- Task directions -
Once the line with "def anyDegenerate (s" is found, repeat exactly that line and every one after it until the data below ends, including the last line.

Items from a data source

-- Opening Marker --

-- ==== Sys2Proof/Machine/Slicer.lean ====
section
/-! DEFINITION. SLICE, the integrate-and-dump symbol slicer (44_slicer.md). -/

namespace Sys2Proof.Machine

/-- The five window sums of `integrate(j)` (R261). -/
structure Window where
  h11 : F64
  h22 : F64
  h12 : F64
  ai : F64
  aq : F64
deriving DecidableEq, Repr

/-- `integrate(j)`: the sums over samples j*P to j*P+P-1, each sequential from +0.0 (R261). -/
def integrate (s : State) (sps j : Nat) : Window where
  h11 := F64.sum sps (fun t => F64.mul (s.entry .carI (j * sps + t)) (s.entry .carI (j * sps + t)))
  h22 := F64.sum sps (fun t => F64.mul (s.entry .carQ (j * sps + t)) (s.entry .carQ (j * sps + t)))
  h12 := F64.sum sps (fun t => F64.mul (s.entry .carI (j * sps + t)) (s.entry .carQ (j * sps + t)))
  ai := F64.sum sps (fun t => s.entry .demodI (j * sps + t))
  aq := F64.sum sps (fun t => s.entry .demodQ (j * sps + t))

/-- A symbol estimate, and whether its window was degenerate (R264). -/
structure Estimate where
  x : F64
  y : F64
  degenerate : Bool
deriving DecidableEq, Repr

/-- The estimate of a degenerate window (R264). -/
def Estimate.none : Estimate := { x := F64.zero, y := F64.zero, degenerate := true }

/-- `est_bpsk(h11, ai)` (R262). -/
def estBpsk (w : Window) : Estimate :=
  if F64.lt F64.zero w.h11 then { x := F64.div w.ai w.h11, y := F64.zero, degenerate := false }
  else Estimate.none

/-- The determinant of the 2x2 carrier system (R263). -/
def Window.det (w : Window) : F64 := F64.sub (F64.mul w.h11 w.h22) (F64.mul w.h12 w.h12)

/-- `est_2x2(h11, h22, h12, ai, aq)` (R263). -/
def est2x2 (w : Window) : Estimate :=
  if F64.lt F64.zero w.det && F64.isFinite w.det then
    { x := F64.div (F64.sub (F64.mul w.h22 w.ai) (F64.mul w.h12 w.aq)) w.det
      y := F64.div (F64.sub (F64.mul w.h11 w.aq) (F64.mul w.h12 w.ai)) w.det
      degenerate := false }
  else Estimate.none

/-- The estimate of a window under a scheme (R260). -/
def estimateOf (c : Scheme) (w : Window) : Estimate :=
  match c with
  | .bpsk => estBpsk w
  | .qpsk | .qam16 | .qam64 => est2x2 w

/-- The estimate of symbol `j` (R260), from the latched scheme and samples per symbol (R55). -/
def estimate (s : State) (j : Nat) : Estimate :=
  estimateOf s.res.latScheme (integrate s s.res.latSps.toNat j)

/-- `level(v, A)`: the number of thresholds 2*i - A, i in 1..A-1, below the estimate (R265). -/
def level (v : F64) (levels : Nat) : Nat :=
  (List.range (levels - 1)).countP
    (fun i => F64.lt (F64.ofInt (2 * (i + 1 : Nat) - levels)) v)

/-- The Gray label an estimate of one axis decides (R266). -/
def axisLabel (c : Scheme) (v : F64) : Nat := gray (level v c.levels)

/-- Decided bit `t` of a symbol (R266): the first half of its bits from the I axis, the rest from the
Q axis, each label's most significant bit first. -/
def decidedBit (c : Scheme) (e : Estimate) (t : Nat) : Bool :=
  match c with
  | .bpsk => decide (level e.x 2 = 1)
  | .qpsk | .qam16 | .qam64 =>
    let h := c.halfBits
    if t < h then (axisLabel c e.x).testBit (h - 1 - t)
    else (axisLabel c e.y).testBit (h - 1 - (t - h))

/-- Recovered bit `i`: bit i mod k of symbol i div k (R266). -/
def recoveredBit (s : State) (i : Nat) : Bool :=
  decidedBit s.res.latScheme (estimate s (i / s.res.latScheme.bitsPerSymbol))
    (i % s.res.latScheme.bitsPerSymbol)

/-- Whether some window of the run is degenerate (R264). -/
def anyDegenerate (s : State) : Bool :=
  (List.range s.res.symLen.toNat).any (fun j => (estimate s j).degenerate)

/-- ERRCNT: the information bits recovered wrongly, padding excluded (R267). -/
def errorCount (s : State) : Nat :=
  (List.range s.res.bitsLen.toNat).countP (fun i => s.bit .bits i != recoveredBit s i)

/-- The body of SLICE (R260). The buffers it writes are none of those it reads, so every value is
computed from the state before it. -/
def bodySlice (s : State) : Result :=
  if s.status.rxV = false then .raise .rxNotReady s
  else
    let count := s.res.symLen.toNat
    let t := ((s.fill .estI count (fun j => (estimate s j).x)).fill .estQ count
      (fun j => (estimate s j).y)).fillBits .rxbits
      (count * s.res.latScheme.bitsPerSymbol) (recoveredBit s)
    .ok { t with
      res := { t.res with errCnt := BitVec.ofNat 64 (errorCount s) }
      status := t.status.validSlice (anyDegenerate s) }

/-- SLICE (R260). -/
def execSlice (s : State) : Host.Outcome State Fault Refusal := perform bodySlice s

end Sys2Proof.Machine
end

-- Closing Marker --

- Exercise output -
def anyDegenerate (s : State) : Bool :=
  (List.range s.res.symLen.toNat).any (fun j => (estimate s j).degenerate)

/-- ERRCNT: the information bits recovered wrongly, padding excluded (R267). -/
def errorCount (s : State) : Nat :=
  (List.range s.res.bitsLen.toNat).countP (fun i => s.bit .bits i != recoveredBit s i)

/-- The body of SLICE (R260). The buffers it writes are none of those it reads, so every value is
computed from the state before it. -/
def bodySlice (s : State) : Result :=
  if s.status.rxV = false then .raise .rxNotReady s
  else
    let count := s.res.symLen.toNat
    let t := ((s.fill .estI count (fun j => (estimate s j).x)).fill .estQ count
      (fun j => (estimate s j).y)).fillBits .rxbits
      (count * s.res.latScheme.bitsPerSymbol) (recoveredBit s)
    .ok { t with
      res := { t.res with errCnt := BitVec.ofNat 64 (errorCount s) }
      status := t.status.validSlice (anyDegenerate s) }

/-- SLICE (R260). -/
def execSlice (s : State) : Host.Outcome State Fault Refusal := perform bodySlice s

end Sys2Proof.Machine
end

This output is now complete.